■ **Activity**: Within the entries below, find every line that has the string "none", then copy it.

■ **Given records**:

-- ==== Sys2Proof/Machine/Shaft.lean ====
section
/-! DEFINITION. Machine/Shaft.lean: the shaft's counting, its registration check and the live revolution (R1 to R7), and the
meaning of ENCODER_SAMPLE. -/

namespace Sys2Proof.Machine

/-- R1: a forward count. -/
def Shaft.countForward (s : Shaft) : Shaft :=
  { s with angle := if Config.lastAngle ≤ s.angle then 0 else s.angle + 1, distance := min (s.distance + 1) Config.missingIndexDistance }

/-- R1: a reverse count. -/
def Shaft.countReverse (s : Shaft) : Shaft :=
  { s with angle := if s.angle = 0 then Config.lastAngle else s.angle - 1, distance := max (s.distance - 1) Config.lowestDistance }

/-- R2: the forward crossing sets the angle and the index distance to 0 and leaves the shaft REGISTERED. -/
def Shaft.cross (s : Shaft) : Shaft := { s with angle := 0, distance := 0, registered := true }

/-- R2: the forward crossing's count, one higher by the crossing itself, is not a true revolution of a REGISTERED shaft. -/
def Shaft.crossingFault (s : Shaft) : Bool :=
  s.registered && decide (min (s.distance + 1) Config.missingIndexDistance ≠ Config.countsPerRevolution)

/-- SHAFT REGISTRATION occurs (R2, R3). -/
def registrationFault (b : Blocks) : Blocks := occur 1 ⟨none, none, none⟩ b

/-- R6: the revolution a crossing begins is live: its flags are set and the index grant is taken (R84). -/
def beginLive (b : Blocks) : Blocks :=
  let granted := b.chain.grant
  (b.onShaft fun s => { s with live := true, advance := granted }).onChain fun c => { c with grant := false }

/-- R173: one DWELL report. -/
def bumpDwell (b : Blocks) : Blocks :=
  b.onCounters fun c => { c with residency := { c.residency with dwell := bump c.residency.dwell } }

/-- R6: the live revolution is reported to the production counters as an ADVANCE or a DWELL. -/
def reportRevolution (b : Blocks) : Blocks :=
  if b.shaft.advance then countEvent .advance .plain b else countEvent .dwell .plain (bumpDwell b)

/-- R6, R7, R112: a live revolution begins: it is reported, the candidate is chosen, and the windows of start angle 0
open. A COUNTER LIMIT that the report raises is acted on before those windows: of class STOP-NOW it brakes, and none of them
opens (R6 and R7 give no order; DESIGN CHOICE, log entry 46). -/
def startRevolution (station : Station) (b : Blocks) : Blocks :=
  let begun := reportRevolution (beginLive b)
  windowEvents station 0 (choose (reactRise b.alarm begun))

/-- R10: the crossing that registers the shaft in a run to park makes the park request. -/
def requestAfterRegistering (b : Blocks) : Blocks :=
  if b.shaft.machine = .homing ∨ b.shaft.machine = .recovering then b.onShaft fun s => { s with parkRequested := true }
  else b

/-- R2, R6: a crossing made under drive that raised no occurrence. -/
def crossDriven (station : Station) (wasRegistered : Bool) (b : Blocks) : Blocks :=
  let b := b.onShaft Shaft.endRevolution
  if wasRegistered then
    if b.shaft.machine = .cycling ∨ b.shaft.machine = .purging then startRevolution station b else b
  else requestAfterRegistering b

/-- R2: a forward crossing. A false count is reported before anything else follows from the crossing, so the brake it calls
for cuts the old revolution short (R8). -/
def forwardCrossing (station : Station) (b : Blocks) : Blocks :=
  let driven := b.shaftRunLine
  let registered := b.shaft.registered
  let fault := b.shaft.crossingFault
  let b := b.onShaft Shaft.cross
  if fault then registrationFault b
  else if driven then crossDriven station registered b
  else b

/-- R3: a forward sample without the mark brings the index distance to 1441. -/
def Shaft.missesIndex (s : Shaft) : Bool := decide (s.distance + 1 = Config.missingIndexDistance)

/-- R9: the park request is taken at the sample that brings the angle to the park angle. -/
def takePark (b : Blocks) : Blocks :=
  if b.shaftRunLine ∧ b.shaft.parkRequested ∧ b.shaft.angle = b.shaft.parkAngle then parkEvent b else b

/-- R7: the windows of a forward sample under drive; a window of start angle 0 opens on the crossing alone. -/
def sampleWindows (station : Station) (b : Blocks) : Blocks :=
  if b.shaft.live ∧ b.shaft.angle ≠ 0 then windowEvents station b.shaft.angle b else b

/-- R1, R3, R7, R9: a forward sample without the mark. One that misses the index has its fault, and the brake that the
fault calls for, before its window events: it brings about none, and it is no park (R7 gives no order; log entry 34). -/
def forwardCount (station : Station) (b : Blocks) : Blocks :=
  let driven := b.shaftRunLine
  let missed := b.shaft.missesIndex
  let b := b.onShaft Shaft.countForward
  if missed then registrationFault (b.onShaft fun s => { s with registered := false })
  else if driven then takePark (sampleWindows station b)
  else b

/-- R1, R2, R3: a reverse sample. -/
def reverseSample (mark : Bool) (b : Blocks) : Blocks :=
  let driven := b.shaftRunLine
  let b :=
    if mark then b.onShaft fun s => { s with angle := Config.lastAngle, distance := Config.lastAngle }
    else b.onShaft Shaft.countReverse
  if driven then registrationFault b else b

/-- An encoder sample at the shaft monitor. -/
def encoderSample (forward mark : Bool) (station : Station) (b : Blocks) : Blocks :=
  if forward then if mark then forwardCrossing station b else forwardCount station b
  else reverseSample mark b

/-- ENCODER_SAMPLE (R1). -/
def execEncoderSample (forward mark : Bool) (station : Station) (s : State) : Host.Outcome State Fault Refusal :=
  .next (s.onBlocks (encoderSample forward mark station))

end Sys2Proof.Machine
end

■ **Answer space**:
def registrationFault (b : Blocks) : Blocks := occur 1 ⟨none, none, none⟩ b
open. A COUNTER LIMIT that the report raises is acted on before those windows: of class STOP-NOW it brakes, and none of them
fault calls for, before its window events: it brings about none, and it is no park (R7 gives no order; log entry 34). -/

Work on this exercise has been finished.